With so many homeowners falling behind on dues and mortgages, we wanted to step in with some facts and help for both homeowners and HOAs.
Let’s start with the question on so many community association member’s minds. Can the HOA foreclose on my home?
The answer is yes.
While HOA foreclosures and liens aren’t dealt out casually or frequently, they definitely can happen. Here’s what you need to know.
State Law and CC&Rs
Your HOA can legally foreclose on your home if state law and the Covenants, Conditions and Restrictions (CC&Rs) allow. In Florida, state law allows for HOA foreclosure and nearly all community association CC&Rs also allow for this. If you’re not sure what your community’s CC&Rs specify when it comes to liens and foreclosures, ask your board for the documents or consult with a community law attorney to understand the complete process and rights in the HOA foreclosure process.
Falling behind on dues and assessments
HOAs collect dues and assessments regularly to provide for community spaces, upkeep and accommodations. When homeowners join an HOA they agree to pay these dues. The consequences for falling behind on these assessments and fees can result in a lien or foreclosure.
Typically, if dues are far behind, the HOA will place a lien on the home and may also file a claim for unpaid fines. The HOA will make this lien official by filing it with the county. This then places a cloud on the title and ensures that the homeowner cannot sell or refinance the home without first paying the dues and satisfying the lien.
Filing for foreclosure and a word of warning
Once a lien is placed on a home, if the fines and fees are not paid, the HOA then has the option of filing for foreclosure. A foreclosure in Florida can either be judicial or non-judicial. A judicial foreclosure is presided over by a judge and the judge makes the final ruling in the case.

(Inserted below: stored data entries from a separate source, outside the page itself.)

-- ==== Sys2Proof/Tests/Slice0.lean ====
section
/-! SUPPORT. The model's own tests. Expected values come from 95_test_vectors and from the rules named beside them; words are
written out from the formats of 30_encoding R46. The second half gives, for each statement with hypotheses, values that meet
them. -/

namespace Sys2Proof.Tests

open Sys2Proof.Machine

/-! ## Helpers -/

/-- The next state, or the state itself where there is none. -/
def after (o : Host.Outcome State Fault Refusal) (s : State) : State :=
  match o with
  | .next t => t
  | .fault _ => s
  | .refused _ => s

/-- A command on a state. -/
def run (i : Instr) (s : State) : State := after (exec i s) s

/-- radix, pride, chasm, left, right. -/
def regs (s : State) : List Byte := [s.radix, s.pride, s.chasm, s.left, s.right]

/-- The identity permutation. -/
def idPv : Memory := Memory.fill fun k => k

/-- PV the identity, MODE KEYED, registers as given: the states of V-T3 to V-T8. -/
def idState (radix pride chasm left right : Byte) : State :=
  { State.reset with pv := idPv, radix := radix, pride := pride, chasm := chasm, left := left, right := right, mode := .keyed }

/-- A state whose next four indices are right, pride, left, radix. -/
def moveState (right pride left radix : Byte) : State := idState radix pride 0 left right

/-- KEYBUF holding the key "password". -/
def passwordState : State :=
  { State.reset with
    keybuf := [(0, 0x70), (1, 0x61), (2, 0x73), (3, 0x73), (4, 0x77), (5, 0x6F), (6, 0x72), (7, 0x64)] }

/-- The entries among the given ones that differ from the identity, as (index, byte). -/
def changes (m : Memory) (among : List Byte) : List (Byte × Byte) :=
  (among.map fun k => (k, Memory.read m k)).filter fun p => p.2 != p.1

/-! ## WellFormed and the decoder -/

/-- R48, R49: 256 is the longest key; the word for 257 is refused. -/
theorem test_wellformed_initk : (Instr.initk 256).wellFormed = true ∧ (Instr.initk 257).wellFormed = false := by decide

/-- R56: KEY takes 1 to 256 bytes. -/
theorem test_wellformed_key : (Pseudo.key []).wellFormed = false ∧ (Pseudo.key [0]).wellFormed = true ∧
    (Pseudo.key (List.replicate 257 0)).wellFormed = false := by decide +kernel

theorem test_decode_ldk : decode 0b00000001000000000000011101100100 = .ok (.ldk 7 0x64) := by decide
theorem test_decode_initk : decode 0b00000010000000000000000100000000 = .ok (.initk 256) := by decide
theorem test_decode_initd : decode 0b00000011000000000000000000000000 = .ok .initd := by decide
theorem test_decode_encb : decode 0b00000100000000000000000001001000 = .ok (.encb 0x48) := by decide
theorem test_decode_decb : decode 0b00000101000000000000000011011010 = .ok (.decb 0xDA) := by decide
theorem test_decode_final : decode 0b00000110000000001111111111111111 = .ok (.final 65535) := by decide
theorem test_decode_scrub : decode 0b00000111000000000000000000000000 = .ok .scrub := by decide
theorem test_decode_stat : decode 0b00001000000000000000000000000000 = .ok .stat := by decide

/-- V-E2: words that do not decode. -/
theorem test_decode_illegal :
    [0x00000000, 0xFFFFFFFF, 0x09000000, 0x01010000, 0x02000101, 0x0200FFFF, 0x02010008, 0x03000001, 0x04000141, 0x05800000,
      0x06010020, 0x07000001, 0x08008000, 0x48000000].all (fun w => (decode (BitVec.ofNat 32 w)).toOption.isNone) = true := by
  decide

/-- V-E1: the words of each command. -/
theorem test_encode_words :
    [encode (.ldk 255 0xFF), encode (.initk 8), encode .initd, encode (.encb 0x48), encode (.decb 0xDA), encode (.final 32),
      encode .scrub, encode .stat] =
    [0x0100FFFF, 0x02000008, 0x03000000, 0x04000048, 0x050000DA, 0x06000020, 0x07000000, 0x08000000] := by decide

/-- R55, R56: lines of text. -/
theorem test_assemble_text :
    assemble [' ', 'L', 'D', 'K', ' ', '7', ',', ' ', '0', 'x', '6', '4', ' ', ';', 'k'] = some [0x01000764] ∧
    assemble ['K', 'E', 'Y', ' ', '"', 'a', 'b', '"'] = some [0x01000061, 0x01000162, 0x02000002] ∧
    assemble ['E', 'N', 'C', 'B', ' ', '2', '5', '6'] = none ∧ assemble ['E', 'N', 'C', 'S'] = some [] := by decide +kernel
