-- ==== Sys2Proof/Syntax.lean ====
section
/-! DEFINITION. Syntax.lean: the commands of the part, one constructor for each row of spec/opcode_table.json, and the values they carry. -/

namespace Sys2Proof

/-- A frame of the Desk Link (spec/01, Desk Link frame), its check left off: the check is computed (R25). -/
structure DeskFrame where
  addr : Byte
  kind : Byte
  payload : List Byte
  deriving DecidableEq, Repr

/-- A frame of the Lane Link (spec/01, Lane Link frame), its check left off: the check is computed (R25). -/
structure LaneFrame where
  addr : Byte
  kind : Byte
  payload : List Byte
  deriving DecidableEq, Repr

end Sys2Proof

namespace Sys2Proof.Machine

/-- The machine states of a lane (R27). -/
inductive MachineState where
  | off | ready | cycling | stopping | fault | service
  deriving DecidableEq, Repr

/-- The result a CYCLE_DONE carries (R7). -/
inductive CycleResult where
  | ok | aborted
  deriving DecidableEq, Repr

/-- The class of a machine fault (R38). -/
inductive FaultClass where
  | normal | safety
  deriving DecidableEq, Repr

/-- A cycle's kind, RESPOT with its pattern (R27, spec/01 CYCLE payload). -/
inductive CycleKind where
  | fullRack
  | respot (p : Pins)
  | pitClear
  | deckOff
  | warm
  deriving DecidableEq, Repr

/-- The classes of cycle request (R53). -/
inductive CycleClass where
  | inject | auto | batch
  deriving DecidableEq, Repr

/-- A cycle in flight (R27). -/
structure Cycle where
  tag : Byte
  kind : CycleKind
  cls : CycleClass
  fromBackup : Bool
  deriving DecidableEq, Repr

/-- The outcomes of a cycle end report (R35). -/
inductive CycleOutcome where
  | ok | aborted | timeout | fault
  deriving DecidableEq, Repr

/-- A cycle end report (R35): the lane, the cycle as it stood, the outcome and the machine's next state. -/
structure CycleReport where
  lane : Lane
  cycle : Cycle
  outcome : CycleOutcome
  next : MachineState
  deriving DecidableEq, Repr

/-- What the AUTO pending set holds for a lane, and what an AUTO post asks for (R54). -/
inductive AutoRequest where
  | fullRack
  | respot (p : Pins)
  deriving DecidableEq, Repr

/-- The pinfall view: the lane's machine state, deck and validity at the frame's classification (R78). -/
structure PinfallView where
  machine : MachineState
  deck : Pins
  valid : Bool
  deriving DecidableEq, Repr

end Sys2Proof.Machine

namespace Sys2Proof

open Machine

/-- One band of a tariff as TARIFF_LOAD sends it (R152). -/
structure WireBand where
  start : BitVec 16
  price : BitVec 16
  deriving DecidableEq, Repr

/-- One ball of an AMEND_COMMIT list (R128). -/
structure WireBall where
  pins : Byte
  foul : Byte
  deriving DecidableEq, Repr

/-- The commands of the part: the 82 rows of spec/opcode_table.json.
A command that names a lane or a pair by `Lane` or `Pair` is an event at a block.
A management request carries its tag and its fields as the wire gives them (R26). -/
inductive Instr where
  | partReset
  | laneFrame (bytes : List Byte)
  | pinfall (lane : Lane) (r : Pins)
  | pinfallScoring (lane : Lane) (r : Pins) (view : PinfallView)
  | cycleDone (lane : Lane) (tag : Byte) (result : CycleResult)
  | machineFault (lane : Lane) (code : Byte) (cls : FaultClass)
  | machineReady (lane : Lane)
  | cycleTimerExpiry (lane : Lane)
  | ballPass (lane : Lane) (speed : Nat)
  | foul (lane : Lane)
  | ballPassReturn (lane : Lane)
  | ballPassBilling (lane : Lane)
  | ballArrived (pair : Pair)
  | ballTaken (pair : Pair)
  | liftJam (pair : Pair)
  | liftClear (pair : Pair)
  | overdueTimerExpiry (pair : Pair)
  | correctionRequest (lane : Lane) (bowler frame reason : Nat)
  | startGame (lane : Lane)
  | autoPost (lane : Lane) (post : AutoRequest)
  | cycleEndReport (report : CycleReport)
  | readyChange (lane : Lane)
  | readyEntry (lane : Lane) (deck : Pins) (valid : Bool)
  | holdSetChange (lane : Lane)
  | gateEvaluation (lane : Lane)
  | laneCycleExit (lane : Lane)
  | clockAdvance
  | haltLineAssert
  | haltLineRelease
  | deskFrameReceive (bytes : List Byte)
  | deskContent (frame : DeskFrame)
  | deskLaneFrame (dest kind : Byte) (payload : List Byte)
  | unknownRequestCode (payload : List Byte)
  | downstreamLineFree
  | deskFrameSent
  | noticeDrain
  | status (tag : BitVec 16)
  | laneStatus (tag : BitVec 16) (lane : Byte)
  | paramSet (tag : BitVec 16) (budget rank1 rank2 rank3 batchLow cycleTimeout returnTimeout : Byte)
      (logHigh : BitVec 16) (safetyHalts : Byte)
  | paramRead (tag : BitVec 16)
  | timeSet (tag : BitVec 16) (seconds : BitVec 32)
  | commit (tag : BitVec 16)
  | reconfigure (tag : BitVec 16)
  | laneEnable (tag : BitVec 16) (lane : Byte)
  | laneDisable (tag : BitVec 16) (lane : Byte)
  | laneReset (tag : BitVec 16) (lane : Byte)
  | haltAll (tag : BitVec 16)
  | resumeAll (tag : BitVec 16)
  | laneMapLoad (tag : BitVec 16) (lane enabled ps fl cn : Byte)
  | pairMapLoad (tag : BitVec 16) (pair br capacity level initial : Byte)
  | dispositionLoad (tag : BitVec 16) (role kind action : Byte)
  | faultAck (tag : BitVec 16) (lane : Byte)
  | serviceEnter (tag : BitVec 16) (lane : Byte)
  | serviceExit (tag : BitVec 16) (lane : Byte)
  | laneHold (tag : BitVec 16) (lane : Byte)
  | laneRelease (tag : BitVec 16) (lane : Byte)
  | inject (tag : BitVec 16) (lane kind : Byte) (pattern : BitVec 16) (preempt : Byte)
  | injectCancel (tag : BitVec 16) (lane : Byte)
  | batchAdd (tag : BitVec 16) (first last kind : Byte)
  | batchFlush (tag : BitVec 16)
  | deliveryVoid (tag : BitVec 16) (lane : Byte)
  | teamLoad (tag : BitVec 16) (slot home auto size : Byte) (names : List (List Byte))
  | teamUnload (tag : BitVec 16) (slot : Byte)
  | teamRead (tag : BitVec 16) (slot bowler : Byte)
  | gameStart (tag : BitVec 16) (slot : Byte)
  | pairMode (tag : BitVec 16) (pair mode : Byte)
  | correctionClose (tag : BitVec 16) (lane : Byte)
  | amendReserve (tag : BitVec 16) (slot bowler frame : Byte)
  | amendCommit (tag : BitVec 16) (slot bowler frame count : Byte) (balls : List WireBall)
  | transitDiscard (tag : BitVec 16) (pair : Byte)
  | rackSet (tag : BitVec 16) (pair count : Byte)
  | pairAck (tag : BitVec 16) (pair causes : Byte)
  | pairStatus (tag : BitVec 16) (pair : Byte)
  | tariffLoad (tag : BitVec 16) (index basis count : Byte) (bands : List WireBand)
      (trigger gate warn rounding : Byte)
  | tariffRead (tag : BitVec 16) (index : Byte)
  | sessionOpen (tag : BitVec 16) (lane : Byte) (session : BitVec 16) (tariff : Byte) (credit : BitVec 16)
  | sessionTopup (tag : BitVec 16) (lane : Byte) (amount : BitVec 16)
  | sessionClose (tag : BitVec 16) (lane : Byte)
  | sessionRead (tag : BitVec 16) (lane : Byte)
  | chargeFetch (tag : BitVec 16) (n : Byte)
  | chargeSettle (tag : BitVec 16) (seq : BitVec 16)
  | chargeRewind (tag : BitVec 16)
  deriving DecidableEq, Repr

end Sys2Proof
end

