-- ==== Sys2Proof/Decode.lean ====
section
/-! DEFINITION. Decode.lean: the frames of both links read from bytes (R5, R12, R25), the command that the head of the desk receive queue is (R13, R181, R26), the wire form of a management request, and decodeTableWord. -/

namespace Sys2Proof

/-- A two-byte field, most significant byte first (spec/00, Byte order). -/
def word16 (hi lo : Byte) : BitVec 16 := hi ++ lo

/-- A four-byte field, most significant byte first. -/
def word32 (a b c d : Byte) : BitVec 32 := a ++ b ++ c ++ d

/-- The two bytes of a 16-bit field, most significant first. -/
def bytes16 (x : BitVec 16) : List Byte := [x.extractLsb' 8 8, x.extractLsb' 0 8]

/-- The four bytes of a 32-bit field, most significant first. -/
def bytes32 (x : BitVec 32) : List Byte :=
  [x.extractLsb' 24 8, x.extractLsb' 16 8, x.extractLsb' 8 8, x.extractLsb' 0 8]

/-! ### The 16-bit check (R25) -/

/-- One shift of the check's remainder register, generator x^16 + x^12 + x^5 + 1. -/
def checkShift (r : BitVec 16) : BitVec 16 :=
  if r.msb then (r <<< 1) ^^^ 0x1021#16 else r <<< 1

/-- The remainder register after one more byte, most significant bit first. -/
def checkByte (r : BitVec 16) (b : Byte) : BitVec 16 :=
  let r := r ^^^ (b.setWidth 16 <<< 8)
  checkShift (checkShift (checkShift (checkShift (checkShift (checkShift (checkShift (checkShift r)))))))

/-- The check of a frame: over every byte from the address to the last payload byte, the register
starting at all ones, with no final inversion (R25). -/
def frameCheck (bytes : List Byte) : BitVec 16 := bytes.foldl checkByte 0xFFFF#16

/-- The bytes of a Lane Link frame as sent, check included (spec/01, Lane Link frame). -/
def LaneFrame.wire (f : LaneFrame) : List Byte :=
  let body := f.addr :: f.kind :: BitVec.ofNat 8 f.payload.length :: f.payload
  body ++ bytes16 (frameCheck body)

/-- The bytes of a Desk Link frame as sent, check included (spec/01, Desk Link frame). -/
def DeskFrame.wire (f : DeskFrame) : List Byte :=
  let body := f.addr :: f.kind :: (bytes16 (BitVec.ofNat 16 f.payload.length) ++ f.payload)
  body ++ bytes16 (frameCheck body)

/-- The Lane Link frame that received bytes hold, none when the frame fails its check (R5). -/
def laneFrameOfBytes (bytes : List Byte) : Option LaneFrame :=
  match bytes with
  | addr :: kind :: len :: rest =>
    let n := len.toNat
    if rest.length = n + 2 ∧ n ≤ 28 ∧
        rest.drop n = bytes16 (frameCheck (addr :: kind :: len :: rest.take n)) then
      some ⟨addr, kind, rest.take n⟩
    else none
  | _ => none

/-- The Desk Link frame that received bytes hold, none when the frame fails its check (R12). -/
def deskFrameOfBytes (bytes : List Byte) : Option DeskFrame :=
  match bytes with
  | addr :: kind :: l1 :: l0 :: rest =>
    let n := (word16 l1 l0).toNat
    if rest.length = n + 2 ∧ n ≤ 512 ∧
        rest.drop n = bytes16 (frameCheck (addr :: kind :: l1 :: l0 :: rest.take n)) then
      some ⟨addr, kind, rest.take n⟩
    else none
  | _ => none

/-! ### Management requests (R26, R181, the request catalogue 11.8) -/

/-- Name tags: each one byte of length, then its characters (R26). -/
def parseNames : Nat → List Byte → Option (List (List Byte))
  | 0, [] => some []
  | 0, _ :: _ => none
  | _ + 1, [] => none
  | n + 1, len :: rest =>
    if len.toNat ≤ rest.length then
      match parseNames n (rest.drop len.toNat) with
      | some names => some (rest.take len.toNat :: names)
      | none => none
    else none

/-- The balls of an AMEND_COMMIT list, two bytes each, and nothing after them (R128). -/
def parseBalls : Nat → List Byte → Option (List WireBall)
  | 0, [] => some []
  | n + 1, pins :: foul :: rest =>
    match parseBalls n rest with
    | some balls => some (⟨pins, foul⟩ :: balls)
    | none => none
  | _, _ => none

/-- The bands of a TARIFF_LOAD, four bytes each, with the bytes after them (R152). -/
def parseBands : Nat → List Byte → Option (List WireBand × List Byte)
  | 0, rest => some ([], rest)
  | n + 1, s1 :: s0 :: p1 :: p0 :: rest =>
    match parseBands n rest with
    | some (bands, more) => some (⟨word16 s1 s0, word16 p1 p0⟩ :: bands, more)
    | none => none
  | _ + 1, _ => none

/-- The request a code and its fields spell; none for a code not in the catalogue or a wrong length (R181). -/
def requestOfFields (tag : BitVec 16) (code : Nat) (fields : List Byte) : Option Instr :=
  match code with
  | 1 => match fields with | [] => some (.status tag) | _ => none
  | 2 => match fields with | [a] => some (.laneStatus tag a) | _ => none
  | 3 => match fields with
    | [a, r1, r2, r3, b, c, d, h1, h0, e] => some (.paramSet tag a r1 r2 r3 b c d (word16 h1 h0) e)
    | _ => none
  | 4 => match fields with | [] => some (.paramRead tag) | _ => none
  | 5 => match fields with | [a, b, c, d] => some (.timeSet tag (word32 a b c d)) | _ => none
  | 6 => match fields with | [] => some (.commit tag) | _ => none
  | 7 => match fields with | [] => some (.reconfigure tag) | _ => none
  | 8 => match fields with | [a] => some (.laneEnable tag a) | _ => none
  | 9 => match fields with | [a] => some (.laneDisable tag a) | _ => none
  | 10 => match fields with | [a] => some (.laneReset tag a) | _ => none
  | 11 => match fields with | [] => some (.haltAll tag) | _ => none
  | 12 => match fields with | [] => some (.resumeAll tag) | _ => none
  | 16 => match fields with | [a, b, c, d, e] => some (.laneMapLoad tag a b c d e) | _ => none
  | 17 => match fields with | [a, b, c, d, e] => some (.pairMapLoad tag a b c d e) | _ => none
  | 18 => match fields with | [a, b, c] => some (.dispositionLoad tag a b c) | _ => none
  | 24 => match fields with | [a] => some (.faultAck tag a) | _ => none
  | 25 => match fields with | [a] => some (.serviceEnter tag a) | _ => none
  | 26 => match fields with | [a] => some (.serviceExit tag a) | _ => none
  | 27 => match fields with | [a] => some (.laneHold tag a) | _ => none
  | 28 => match fields with | [a] => some (.laneRelease tag a) | _ => none
  | 32 => match fields with | [l, k, p1, p0, e] => some (.inject tag l k (word16 p1 p0) e) | _ => none
  | 33 => match fields with | [a] => some (.injectCancel tag a) | _ => none
  | 34 => match fields with | [a, b, c] => some (.batchAdd tag a b c) | _ => none
  | 35 => match fields with | [] => some (.batchFlush tag) | _ => none
  | 40 => match fields with | [a] => some (.deliveryVoid tag a) | _ => none
  | 41 => match fields with
    | slot :: home :: auto :: size :: rest =>
      match parseNames size.toNat rest with
      | some names => some (.teamLoad tag slot home auto size names)
      | none => none
    | _ => none
  | 42 => match fields with | [a] => some (.teamUnload tag a) | _ => none
  | 43 => match fields with | [a, b] => some (.teamRead tag a b) | _ => none
  | 44 => match fields with | [a] => some (.gameStart tag a) | _ => none
  | 45 => match fields with | [a, b] => some (.pairMode tag a b) | _ => none
  | 48 => match fields with | [a] => some (.correctionClose tag a) | _ => none
  | 49 => match fields with | [a, b, c] => some (.amendReserve tag a b c) | _ => none
  | 50 => match fields with
    | slot :: bowler :: frame :: count :: rest =>
      match parseBalls count.toNat rest with
      | some balls => some (.amendCommit tag slot bowler frame count balls)
      | none => none
    | _ => none
  | 56 => match fields with | [a] => some (.transitDiscard tag a) | _ => none
  | 57 => match fields with | [a, b] => some (.rackSet tag a b) | _ => none
  | 58 => match fields with | [a, b] => some (.pairAck tag a b) | _ => none
  | 59 => match fields with | [a] => some (.pairStatus tag a) | _ => none
  | 64 => match fields with
    | index :: basis :: count :: rest =>
      match parseBands count.toNat rest with
      | some (bands, [trigger, gate, warn, rounding]) =>
        some (.tariffLoad tag index basis count bands trigger gate warn rounding)
      | _ => none
    | _ => none
  | 65 => match fields with | [a] => some (.tariffRead tag a) | _ => none
  | 66 => match fields with
    | [l, i1, i0, t, c1, c0] => some (.sessionOpen tag l (word16 i1 i0) t (word16 c1 c0))
    | _ => none
  | 67 => match fields with | [l, a1, a0] => some (.sessionTopup tag l (word16 a1 a0)) | _ => none
  | 68 => match fields with | [a] => some (.sessionClose tag a) | _ => none
  | 69 => match fields with | [a] => some (.sessionRead tag a) | _ => none
  | 72 => match fields with | [a] => some (.chargeFetch tag a) | _ => none
  | 73 => match fields with | [s1, s0] => some (.chargeSettle tag (word16 s1 s0)) | _ => none
  | 74 => match fields with | [] => some (.chargeRewind tag) | _ => none
  | _ => none

/-- The command a management request payload is (R181): a request of the catalogue, or a request that is
too short, unknown or of a wrong length. -/
def requestOfPayload (payload : List Byte) : Instr :=
  match payload with
  | t1 :: t0 :: code :: fields =>
    match requestOfFields (word16 t1 t0) code.toNat fields with
    | some i => i
    | none => .unknownRequestCode payload
  | _ => .unknownRequestCode payload

/-- The command that taking a frame at the head of the desk receive queue is (R13). -/
def commandOfFrame (f : DeskFrame) : Instr :=
  if f.kind = 2 ∧ f.addr = 0 then requestOfPayload f.payload
  else if f.kind = 1 ∧ 1 ≤ f.addr.toNat ∧ f.addr.toNat ≤ 127 then
    match f.payload with
    | kind :: payload =>
      if kind.toNat ≤ 31 ∧ payload.length ≤ 28 then .deskLaneFrame f.addr kind payload else .deskContent f
    | [] => .deskContent f
  else .deskContent f

/-! ### The wire form of a request -/

/-- The header of a request, then its fields (spec/01, Management request and response headers). -/
def requestBytes (tag : BitVec 16) (code : Nat) (fields : List Byte) : List Byte :=
  bytes16 tag ++ [BitVec.ofNat 8 code] ++ fields

/-- Name tags as sent (R26). -/
def nameBytes (names : List (List Byte)) : List Byte :=
  names.flatMap fun n => BitVec.ofNat 8 n.length :: n

/-- The balls of an AMEND_COMMIT as sent. -/
def ballBytes (balls : List WireBall) : List Byte := balls.flatMap fun b => [b.pins, b.foul]

/-- The bands of a TARIFF_LOAD as sent. -/
def bandBytes (bands : List WireBand) : List Byte :=
  bands.flatMap fun b => bytes16 b.start ++ bytes16 b.price

/-- The payload of the MGMT_REQ frame that carries a request; none for a command that is no request. -/
def requestPayload (i : Instr) : Option (List Byte) :=
  match i with
  | .partReset => none
  | .laneFrame _ => none
  | .pinfall _ _ => none
  | .pinfallScoring _ _ _ => none
  | .cycleDone _ _ _ => none
  | .machineFault _ _ _ => none
  | .machineReady _ => none
  | .cycleTimerExpiry _ => none
  | .ballPass _ _ => none
  | .foul _ => none
  | .ballPassReturn _ => none
  | .ballPassBilling _ => none
  | .ballArrived _ => none
  | .ballTaken _ => none
  | .liftJam _ => none
  | .liftClear _ => none
  | .overdueTimerExpiry _ => none
  | .correctionRequest _ _ _ _ => none
  | .startGame _ => none
  | .autoPost _ _ => none
  | .cycleEndReport _ => none
  | .readyChange _ => none
  | .readyEntry _ _ _ => none
  | .holdSetChange _ => none
  | .gateEvaluation _ => none
  | .laneCycleExit _ => none
  | .clockAdvance => none
  | .haltLineAssert => none
  | .haltLineRelease => none
  | .deskFrameReceive _ => none
  | .deskContent _ => none
  | .deskLaneFrame _ _ _ => none
  | .unknownRequestCode _ => none
  | .downstreamLineFree => none
  | .deskFrameSent => none
  | .noticeDrain => none
  | .status tag => some (requestBytes tag 1 [])
  | .laneStatus tag a => some (requestBytes tag 2 [a])
  | .paramSet tag a r1 r2 r3 b c d h e => some (requestBytes tag 3 ([a, r1, r2, r3, b, c, d] ++ bytes16 h ++ [e]))
  | .paramRead tag => some (requestBytes tag 4 [])
  | .timeSet tag t => some (requestBytes tag 5 (bytes32 t))
  | .commit tag => some (requestBytes tag 6 [])
  | .reconfigure tag => some (requestBytes tag 7 [])
  | .laneEnable tag a => some (requestBytes tag 8 [a])
  | .laneDisable tag a => some (requestBytes tag 9 [a])
  | .laneReset tag a => some (requestBytes tag 10 [a])
  | .haltAll tag => some (requestBytes tag 11 [])
  | .resumeAll tag => some (requestBytes tag 12 [])
  | .laneMapLoad tag a b c d e => some (requestBytes tag 16 [a, b, c, d, e])
  | .pairMapLoad tag a b c d e => some (requestBytes tag 17 [a, b, c, d, e])
  | .dispositionLoad tag a b c => some (requestBytes tag 18 [a, b, c])
  | .faultAck tag a => some (requestBytes tag 24 [a])
  | .serviceEnter tag a => some (requestBytes tag 25 [a])
  | .serviceExit tag a => some (requestBytes tag 26 [a])
  | .laneHold tag a => some (requestBytes tag 27 [a])
  | .laneRelease tag a => some (requestBytes tag 28 [a])
  | .inject tag l k p e => some (requestBytes tag 32 ([l, k] ++ bytes16 p ++ [e]))
  | .injectCancel tag a => some (requestBytes tag 33 [a])
  | .batchAdd tag a b c => some (requestBytes tag 34 [a, b, c])
  | .batchFlush tag => some (requestBytes tag 35 [])
  | .deliveryVoid tag a => some (requestBytes tag 40 [a])
  | .teamLoad tag slot home auto size names =>
    some (requestBytes tag 41 ([slot, home, auto, size] ++ nameBytes names))
  | .teamUnload tag a => some (requestBytes tag 42 [a])
  | .teamRead tag a b => some (requestBytes tag 43 [a, b])
  | .gameStart tag a => some (requestBytes tag 44 [a])
  | .pairMode tag a b => some (requestBytes tag 45 [a, b])
  | .correctionClose tag a => some (requestBytes tag 48 [a])
  | .amendReserve tag a b c => some (requestBytes tag 49 [a, b, c])
  | .amendCommit tag slot bowler frame count balls =>
    some (requestBytes tag 50 ([slot, bowler, frame, count] ++ ballBytes balls))
  | .transitDiscard tag a => some (requestBytes tag 56 [a])
  | .rackSet tag a b => some (requestBytes tag 57 [a, b])
  | .pairAck tag a b => some (requestBytes tag 58 [a, b])
  | .pairStatus tag a => some (requestBytes tag 59 [a])
  | .tariffLoad tag index basis count bands trigger gate warn rounding =>
    some (requestBytes tag 64 ([index, basis, count] ++ bandBytes bands ++ [trigger, gate, warn, rounding]))
  | .tariffRead tag a => some (requestBytes tag 65 [a])
  | .sessionOpen tag l i t c => some (requestBytes tag 66 ([l] ++ bytes16 i ++ [t] ++ bytes16 c))
  | .sessionTopup tag l a => some (requestBytes tag 67 ([l] ++ bytes16 a))
  | .sessionClose tag a => some (requestBytes tag 68 [a])
  | .sessionRead tag a => some (requestBytes tag 69 [a])
  | .chargeFetch tag a => some (requestBytes tag 72 [a])
  | .chargeSettle tag q => some (requestBytes tag 73 (bytes16 q))
  | .chargeRewind tag => some (requestBytes tag 74 [])

/-- The table gives its rows no bits, so no word spells a command. -/
def decodeTableWord (_nbits _w : Nat) : Option Instr := none

end Sys2Proof
end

In non-judicial foreclosures the HOA must follow all the guidelines of state law, as well as the CC&Rs to fulfill certain requirements. When these conditions are met, the home can be foreclosed on and sold at a public sale or auction.
One final word of warning should be noted. Your home can be foreclosed on even if you are up to date on mortgage payments. If your dues are behind, even by a few hundred dollars, the HOA can still have the right to file for a lien and possibly a foreclosure.
The moral of this story is quite simple: In an HOA, it is critical to pay your dues and not to fall behind on payments. This might be easier said than done in the wake of 2020, so if you are behind on dues, don’t ignore the issue. Talk with your board members and see about payment plans or leniency. Consult an attorney if you’re unsure of your rights.
We wish HOAs and homeowners all the best as we return to the new normal in 2021.